奶奶疑惑道:“可是你要追人,结果不就是要追到吗?”
追到不就定下来了。
楚欢竟找不到话来反驳奶奶,雨好像下大了,她听见了雨点的声音。
庭院外忽然开来一台车,赵闹闹没打伞,用手挡在自己的头顶跑了进来,踩动了一地水花四溅。
“追到了?”赵闹闹在外头把话听了一半,心潮澎湃,夺过楚欢手中的筷子,毫不客气的将剩下的两个虾饺吃了,“你追到俞樾了?太好了!我刚好想着要把这件事情告诉你,就是……”
她话还没落音,就被老太太拉着坐下,递了杯茶,“急什么?先坐下,你看头发都湿了,还没吃早餐?”
赵闹闹自小和楚欢一起长大,来楚家就和回自己家一样,与老人家的关系自然也好。她刚回国便匆匆赶来,是因为心里实在憋不住了,她一定要把这件事告诉楚欢,现在好了,追到俞樾了?那正好,这个秘密可以说出来了。
“还没吃。”
可惜桌上这些吃的太诱人了,将她的馋虫勾动,先填饱肚子再说也不迟。
“你什么时候回来的?”楚欢看赵闹闹那狼吞虎咽的样儿,估摸着这段时间在外面苦了她的中国胃了,“你这是饿了几天了?”

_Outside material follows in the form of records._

/-- R196, R197: pixel after pixel, the bytes of the planes' colours are stored; the planes are not written over. -/
theorem colorPixels_run (n : Nat) :
    ∀ (px : Nat) (s : State), px + n ≤ 64 → (∀ i < 768, s.mem.read (src + i) = m.read (src + i)) →
      colorPixels p fmt src dst n px s =
        .ok () (s.withMem (s.mem.writeAll (dst + px * bpp fmt) (m.colorBytes fmt src px n))) := by
  induction n with
  | zero => exact fun px s _ _ => rfl
  | succ n ih =>
    intro px s hpx hsame
    have hword : ∀ k ≤ 512, memRead p (src + k + 4 * px) 4 s = .ok (s.mem.value (src + k + 4 * px) 4) s ∧
        BitVec.ofNat 32 (s.mem.value (src + k + 4 * px) 4) = m.int32 (src + k + 4 * px) := fun k hk => by
      refine ⟨memRead_of_reaches p 4 _ s fun i hi => ?_, Memory.int32_congr fun i hi => ?_⟩ <;>
        rw [Nat.add_assoc, Nat.add_assoc]
      · exact hread _ (by simp only at hi ⊢; omega)
      · exact hsame _ (by omega)
    obtain ⟨hy, hyval⟩ := hword 0 (by omega)
    obtain ⟨hcb, hcbval⟩ := hword 256 (by omega)
    obtain ⟨hcr, hcrval⟩ := hword 512 (by omega)
    rw [Nat.add_zero] at hy hyval
    have hbytes : ∀ i < bpp fmt, px * bpp fmt + i < 64 * bpp fmt := fun i hi => pixel_bytes_lt (by omega) hi
    have hpixel := writeBytes_of_reachable p (pixelBytes fmt (m.pixelAt src px)) (dst + px * bpp fmt) s fun i hi => by
      rw [Nat.add_assoc]
      exact hwrite _ (hbytes i (by rwa [pixelBytes_length] at hi))
    have hrest := ih (px + 1) (s.withMem (s.mem.writeAll (dst + px * bpp fmt) (pixelBytes fmt (m.pixelAt src px))))
      (by omega) fun i hi => by
        rw [State.withMem_mem, Memory.read_writeAll_outside _ _ _ _ fun hin => ?_, hsame i hi]
        rw [pixelBytes_length] at hin
        have := hbytes (src + i - (dst + px * bpp fmt)) (by omega)
        exact hapart i hi (src + i - dst) (by omega) (by omega)
    have hcolor : color (m.int32 (src + 4 * px)) (m.int32 (src + 256 + 4 * px)) (m.int32 (src + 512 + 4 * px)) =
        m.pixelAt src px := rfl
    have hnext : dst + (px + 1) * bpp fmt = dst + px * bpp fmt + bpp fmt := by rw [Nat.add_mul]; omega
    rw [colorPixels, Engine.bind_ok hy, Engine.bind_ok hcb, Engine.bind_ok hcr, hyval, hcbval, hcrval, hcolor,
      writePixel, Engine.bind_ok hpixel, hrest, hnext, Memory.colorBytes_succ, Memory.writeAll_append,
      pixelBytes_length]
    rfl

end

/-- R64: windows that do not overlap, as the addresses of their front parts. -/
theorem ne_of_not_overlaps {w v : Window} (h : w.overlaps v = false) {i j : Nat} (hi : i < v.len) (hj : j < w.len) :
    v.base + i ≠ w.base + j := by
  intro heq
  have hv : v.holds (w.base + j) = true := (v.holds_iff _).mpr ⟨by omega, by omega⟩
  have hw : w.holds (w.base + j) = true := (w.holds_iff _).mpr ⟨by omega, by omega⟩
  exact Bool.false_ne_true (((Window.overlaps_eq_false_iff w v).mp h _ hw).symm.trans hv)

/-- Settles O42: the body stores the 64 colours' bytes one pixel after the other, so each is read back at its place. -/
theorem colorBlockResult : Obligations.ColorBlockResult := by
  intro fmt s hclean hwf hlap hsrc hdst hread hwrite
  have hrun := colorPixels_run hread hwrite (m := s.mem) (fun i hi j hj => ne_of_not_overlaps hlap
    (i := i) (j := j) (hi.trans_le hsrc) (hj.trans_le hdst)) 64 0 s (by omega) fun _ _ => rfl
  rw [Nat.zero_mul, Nat.add_zero] at hrun
  have hcheck := colorBlockCheck_passes hlap hsrc hdst
  have hcompletes : ∀ m, colorPixels s.cfg fmt s.regs.srcAddr.toNat s.regs.dstAddr.toNat 64 0 s = .ok () (s.withMem m) →
      ∃ t, exec (colorBlockOf fmt) s = .next t ∧ StageFinished s t [⟨s.regs.dstAddr.toNat, 64 * bpp fmt⟩] ∧
        t.mem = m := fun m hrun => by
    cases fmt <;> exact stage_completes (m := m) (d := s.hidden) hclean hcheck hrun
  obtain ⟨t, hexec, hfin, hmem⟩ := hcompletes _ hrun
  refine ⟨t, hexec, hfin, fun px hpx k hk => ?_⟩
  rw [hmem, Nat.add_assoc, Memory.read_writeAll_colorBytes hwf fmt _ _ 64 hpx hk]
  rfl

赵闹闹将肚子填饱了一半,“就昨晚啊,天天在海岛上吃虾吃蟹吃鲍鱼,不得劲。”
楚欢笑她:“你个小文盲,这么久了终于念对了俞樾的名字,之前一直俞小悦俞小悦的,你知不知道人家的名字怎么写?”
现在两位长辈还在,楚欢自然不可能说出俞樾之前与赵闹闹在一起过。先前这不是觉得那王八蛋过分,骗感情就骗感情,还这么亲热加个小字。
到后面了解的更多之后,发觉赵闹闹好像压根不知道此樾非彼樾。
她这话一说,赵闹闹吃东西的手顿住了。
不是,有点不对啊,楚欢不是已经把人追到手了吗,怎么连这个都不知道?
她小心翼翼地问:“你不是已经追到俞樾了吗?”
“所以说偷听害死人,你说说你听到了个什么,追人哪有那么快,除非那人本身就是暗恋我,你以为拍电视剧呢?”楚欢撑着下巴似笑非笑地看着赵闹闹,还把剩下的早点都推到赵闹闹那边去了,“你刚刚不是要告诉我一件大事,什么事儿?”
赵闹闹脸色一木,心说好险,立马改口:“没事。”
“你好怪,没事你这么匆匆忙忙来说有事。”楚欢对着她的脸弹了下,“你骗我呢吧?”
赵闹闹心里一个咯噔,正想着怎么糊弄,脑海中灵光一闪。
“啊啊想起来了!你说巧不巧啊小欢欢,刚刚我来的时候,看到有辆宾利从你这出去。”赵闹闹吞着口水,尽量让自己说的像那么回事,“车牌号居然是你的生日!”
楚欢想了想,时间上差不多,可能就是来接俞樾的。
赵闹闹见状知道楚欢肯定是相信了,赶快趁热打铁,贱兮兮的凑过去说,“那车牌号不正好是你爸当时想要没要上的号么?”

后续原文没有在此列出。